<<<<

theorem keeps_execRangeRead (v : Word) (s : State) :
    KeepsO 0xe000000000000000000000000000000 0x2000 s (execRangeRead v s) := by
  unfold execRangeRead
  repeat' first
    | with_reducible first
        | apply KeepsO.done
        | apply Keeps.refl
        | apply Keeps.andThen (Keeps.guarded ?_) ?_
    | (with_reducible apply Keeps.after (keeps_xmCmd ..) ?_ ?_ ?_) <;> [rfl; rfl; skip]

theorem keeps_execRangeWrite (v : Word) (s : State) :
    KeepsO 0xe000000000000000000000000000000 0x2000 s (execRangeWrite v s) := by
  unfold execRangeWrite
  repeat' first
    | with_reducible first
        | apply KeepsO.done
        | apply Keeps.refl
        | apply Keeps.andThen (Keeps.guarded ?_) ?_
    | (with_reducible apply Keeps.after (keeps_xmCmd ..) ?_ ?_ ?_) <;> [rfl; rfl; skip]

theorem keeps_forwarded_of (n : ℕ) (r : Req) (s : State) :
    KeepsP 0x1c000000 0x80 s (forwarded n r s) := by
  unfold forwarded
  repeat' first
    | with_reducible first
        | apply KeepsP.some
        | refine KeepsP.map ?_ (fun t => ?_)
        | apply Keeps.refl
    | (with_reducible apply Keeps.after (keeps_respond ..) ?_ ?_ ?_) <;> [rfl; rfl; skip]
    | (with_reducible apply KeepsP.after (keeps_launch_of _ _ _ _ _ _ _) ?_ ?_ ?_) <;> [rfl; rfl; skip]
    | simp (disch := first | exact Or.inl rfl | with_reducible exact Or.inr rfl | rfl) only [Keeps.upd]
    | split

theorem keeps_forwarded {n : ℕ} {r : Req} {s : State} {t : State} (he : forwarded n r s = some t) :
    Keeps 0x1c000000 0x80 s t :=
  keeps_forwarded_of n r s t he

theorem keeps_frontEnd (n : ℕ) (r : Req) (s : State) :
    Keeps 0x80000000000000000000000000000082410000f2000000000000000000000001c000000 0x60a1 s (frontEnd n r s) := by
  unfold frontEnd
  repeat' first
    | with_reducible first
        | apply Keeps.refl
    | (with_reducible apply Keeps.after (keeps_wr ..) ?_ ?_ ?_) <;> [(first | rfl | (dsimp only; rfl)); rfl; skip]
    | (with_reducible apply Keeps.after (keeps_setChan ..) ?_ ?_ ?_) <;> [rfl; rfl; skip]
    | (with_reducible apply Keeps.after (keeps_respond ..) ?_ ?_ ?_) <;> [rfl; rfl; skip]
    | (with_reducible apply Keeps.after (keeps_admitted ..) ?_ ?_ ?_) <;> [rfl; rfl; skip]
    | (with_reducible apply Keeps.after (keeps_denied ..) ?_ ?_ ?_) <;> [rfl; rfl; skip]
    | (with_reducible apply Keeps.after (keeps_unclean ..) ?_ ?_ ?_) <;> [rfl; rfl; skip]
    | (with_reducible apply Keeps.getD (keeps_forwarded_of _ _ _) ?_ ?_ ?_ ?_) <;> [rfl; rfl; skip; skip]
    | split
    | dsimp only

theorem keeps_execRelease (v : Word) (s : State) :
    KeepsO 0x300000080000000000000000000000000000000000008930f00000000000000000000000000000 0x260a9 s (execRelease v s) := by
  unfold execRelease
  repeat' first
    | with_reducible first
        | apply KeepsO.done
        | apply Keeps.refl
        | apply Keeps.andThen (Keeps.guarded ?_) ?_
    | (with_reducible apply Keeps.after (keeps_ptCmd ..) ?_ ?_ ?_) <;> [rfl; rfl; skip]

theorem keeps_execReplicaReload (chan : Fin 12) (ext : ℕ) (s : State) :
    KeepsO 0 0x2000 s (execReplicaReload chan ext s) := by
  unfold execReplicaReload
  repeat' first
    | with_reducible first
        | apply KeepsO.done
        | apply Keeps.refl
        | apply Keeps.andThen (Keeps.guarded ?_) ?_
    | simp (disch := first | exact Or.inl rfl | with_reducible exact Or.inr rfl | rfl) only [Keeps.upd]

theorem keeps_snoopReturns_of (n : ℕ) (line : ℕ) (inv : Bool) (data : Option Line) (s : State) :
    KeepsP 0 0x80 s (snoopReturns n line inv data s) := by
  unfold snoopReturns
  repeat' first
    | with_reducible first
        | refine KeepsP.map ?_ (fun t => ?_)
        | apply Keeps.refl
    | (with_reducible apply Keeps.after (keeps_dispatch ..) ?_ ?_ ?_) <;> [rfl; rfl; skip]
    | (with_reducible apply Keeps.after (keeps_landed ..) ?_ ?_ ?_) <;> [rfl; rfl; skip]
    | (with_reducible apply KeepsP.after (keeps_reach_of _ _) ?_ ?_ ?_) <;> [rfl; rfl; skip]

theorem keeps_snoopReturns {n : ℕ} {line : ℕ} {inv : Bool} {data : Option Line} {s : State} {t : State} (he : snoopReturns n line inv data s = some t) :
    Keeps 0 0x80 s t :=
  keeps_snoopReturns_of n line inv data s t he

theorem keeps_snoopResponse (n : ℕ) (line : ℕ) (shared : Bool) (data : Option Line) (s : State) :
    Keeps 0x300000080000000000000000000000000000082410000f2000000000000000000000001c000000 0x260a1 s (snoopResponse n line shared data s) := by
  unfold snoopResponse
  repeat' first
    | with_reducible first
        | apply Keeps.refl
    | (with_reducible apply Keeps.after (keeps_walks ..) ?_ ?_ ?_) <;> [rfl; rfl; skip]
    | (with_reducible apply Keeps.after (keeps_snoopEnd ..) ?_ ?_ ?_) <;> [rfl; rfl; skip]
    | (with_reducible apply Keeps.after (keeps_snoopReturns (by assumption)) ?_ ?_ ?_) <;> [rfl; rfl; skip]
    | split

theorem keeps_execRspI (n : Fin 16) (line : ℕ) (s : State) :
    KeepsO 0x300000080000000000000000000000000000082410000f2000000000000000000000001c000000 0x260a1 s (execRspI n line s) := by
  unfold execRspI
  repeat' first
    | with_reducible first
        | apply KeepsO.done
        | apply Keeps.refl
    | (with_reducible apply Keeps.after (keeps_snoopResponse ..) ?_ ?_ ?_) <;> [rfl; rfl; skip]

theorem keeps_execRspIData (n : Fin 16) (line : ℕ) (data : BitVec 512) (s : State) :
    KeepsO 0x300000080000000000000000000000000000082410000f2000000000000000000000001c000000 0x260a1 s (execRspIData n line data s) := by
  unfold execRspIData
  repeat' first
    | with_reducible first
        | apply KeepsO.done
        | apply Keeps.refl
    | (with_reducible apply Keeps.after (keeps_snoopResponse ..) ?_ ?_ ?_) <;> [rfl; rfl; skip]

>>>>

ACTION ITEM:
Copy each line of the data above exactly as it appears.

ANSWER SECTION:
theorem keeps_execRangeRead (v : Word) (s : State) :
    KeepsO 0xe000000000000000000000000000000 0x2000 s (execRangeRead v s) := by
  unfold execRangeRead
  repeat' first
    | with_reducible first
        | apply KeepsO.done
        | apply Keeps.refl
        | apply Keeps.andThen (Keeps.guarded ?_) ?_
    | (with_reducible apply Keeps.after (keeps_xmCmd ..) ?_ ?_ ?_) <;> [rfl; rfl; skip]

theorem keeps_execRangeWrite (v : Word) (s : State) :
    KeepsO 0xe000000000000000000000000000000 0x2000 s (execRangeWrite v s) := by
  unfold execRangeWrite
  repeat' first
    | with_reducible first
        | apply KeepsO.done
        | apply Keeps.refl
        | apply Keeps.andThen (Keeps.guarded ?_) ?_
    | (with_reducible apply Keeps.after (keeps_xmCmd ..) ?_ ?_ ?_) <;> [rfl; rfl; skip]

theorem keeps_forwarded_of (n : ℕ) (r : Req) (s : State) :
    KeepsP 0x1c000000 0x80 s (forwarded n r s) := by
  unfold forwarded
  repeat' first
    | with_reducible first
        | apply KeepsP.some
        | refine KeepsP.map ?_ (fun t => ?_)
        | apply Keeps.refl
    | (with_reducible apply Keeps.after (keeps_respond ..) ?_ ?_ ?_) <;> [rfl; rfl; skip]
    | (with_reducible apply KeepsP.after (keeps_launch_of _ _ _ _ _ _ _) ?_ ?_ ?_) <;> [rfl; rfl; skip]
    | simp (disch := first | exact Or.inl rfl | with_reducible exact Or.inr rfl | rfl) only [Keeps.upd]
    | split

theorem keeps_forwarded {n : ℕ} {r : Req} {s : State} {t : State} (he : forwarded n r s = some t) :
    Keeps 0x1c000000 0x80 s t :=
  keeps_forwarded_of n r s t he

theorem keeps_frontEnd (n : ℕ) (r : Req) (s : State) :
    Keeps 0x80000000000000000000000000000082410000f2000000000000000000000001c000000 0x60a1 s (frontEnd n r s) := by
  unfold frontEnd
  repeat' first
    | with_reducible first
        | apply Keeps.refl
    | (with_reducible apply Keeps.after (keeps_wr ..) ?_ ?_ ?_) <;> [(first | rfl | (dsimp only; rfl)); rfl; skip]
    | (with_reducible apply Keeps.after (keeps_setChan ..) ?_ ?_ ?_) <;> [rfl; rfl; skip]
    | (with_reducible apply Keeps.after (keeps_respond ..) ?_ ?_ ?_) <;> [rfl; rfl; skip]
    | (with_reducible apply Keeps.after (keeps_admitted ..) ?_ ?_ ?_) <;> [rfl; rfl; skip]
    | (with_reducible apply Keeps.after (keeps_denied ..) ?_ ?_ ?_) <;> [rfl; rfl; skip]
    | (with_reducible apply Keeps.after (keeps_unclean ..) ?_ ?_ ?_) <;> [rfl; rfl; skip]
    | (with_reducible apply Keeps.getD (keeps_forwarded_of _ _ _) ?_ ?_ ?_ ?_) <;> [rfl; rfl; skip; skip]
    | split
    | dsimp only

theorem keeps_execRelease (v : Word) (s : State) :
    KeepsO 0x300000080000000000000000000000000000000000008930f00000000000000000000000000000 0x260a9 s (execRelease v s) := by
  unfold execRelease
  repeat' first
    | with_reducible first
        | apply KeepsO.done
        | apply Keeps.refl
        | apply Keeps.andThen (Keeps.guarded ?_) ?_
    | (with_reducible apply Keeps.after (keeps_ptCmd ..) ?_ ?_ ?_) <;> [rfl; rfl; skip]

theorem keeps_execReplicaReload (chan : Fin 12) (ext : ℕ) (s : State) :
    KeepsO 0 0x2000 s (execReplicaReload chan ext s) := by
  unfold execReplicaReload
  repeat' first
    | with_reducible first
        | apply KeepsO.done
        | apply Keeps.refl
        | apply Keeps.andThen (Keeps.guarded ?_) ?_
    | simp (disch := first | exact Or.inl rfl | with_reducible exact Or.inr rfl | rfl) only [Keeps.upd]

theorem keeps_snoopReturns_of (n : ℕ) (line : ℕ) (inv : Bool) (data : Option Line) (s : State) :
    KeepsP 0 0x80 s (snoopReturns n line inv data s) := by
  unfold snoopReturns
  repeat' first
    | with_reducible first
        | refine KeepsP.map ?_ (fun t => ?_)
        | apply Keeps.refl
    | (with_reducible apply Keeps.after (keeps_dispatch ..) ?_ ?_ ?_) <;> [rfl; rfl; skip]
    | (with_reducible apply Keeps.after (keeps_landed ..) ?_ ?_ ?_) <;> [rfl; rfl; skip]
    | (with_reducible apply KeepsP.after (keeps_reach_of _ _) ?_ ?_ ?_) <;> [rfl; rfl; skip]

theorem keeps_snoopReturns {n : ℕ} {line : ℕ} {inv : Bool} {data : Option Line} {s : State} {t : State} (he : snoopReturns n line inv data s = some t) :
    Keeps 0 0x80 s t :=
  keeps_snoopReturns_of n line inv data s t he

theorem keeps_snoopResponse (n : ℕ) (line : ℕ) (shared : Bool) (data : Option Line) (s : State) :
    Keeps 0x300000080000000000000000000000000000082410000f2000000000000000000000001c000000 0x260a1 s (snoopResponse n line shared data s) := by
  unfold snoopResponse
  repeat' first
    | with_reducible first
        | apply Keeps.refl
    | (with_reducible apply Keeps.after (keeps_walks ..) ?_ ?_ ?_) <;> [rfl; rfl; skip]
    | (with_reducible apply Keeps.after (keeps_snoopEnd ..) ?_ ?_ ?_) <;> [rfl; rfl; skip]
    | (with_reducible apply Keeps.after (keeps_snoopReturns (by assumption)) ?_ ?_ ?_) <;> [rfl; rfl; skip]
    | split

theorem keeps_execRspI (n : Fin 16) (line : ℕ) (s : State) :
    KeepsO 0x300000080000000000000000000000000000082410000f2000000000000000000000001c000000 0x260a1 s (execRspI n line s) := by
  unfold execRspI
  repeat' first
    | with_reducible first
        | apply KeepsO.done
        | apply Keeps.refl
    | (with_reducible apply Keeps.after (keeps_snoopResponse ..) ?_ ?_ ?_) <;> [rfl; rfl; skip]

theorem keeps_execRspIData (n : Fin 16) (line : ℕ) (data : BitVec 512) (s : State) :
    KeepsO 0x300000080000000000000000000000000000082410000f2000000000000000000000001c000000 0x260a1 s (execRspIData n line data s) := by
  unfold execRspIData
  repeat' first
    | with_reducible first
        | apply KeepsO.done
        | apply Keeps.refl
    | (with_reducible apply Keeps.after (keeps_snoopResponse ..) ?_ ?_ ?_) <;> [rfl; rfl; skip]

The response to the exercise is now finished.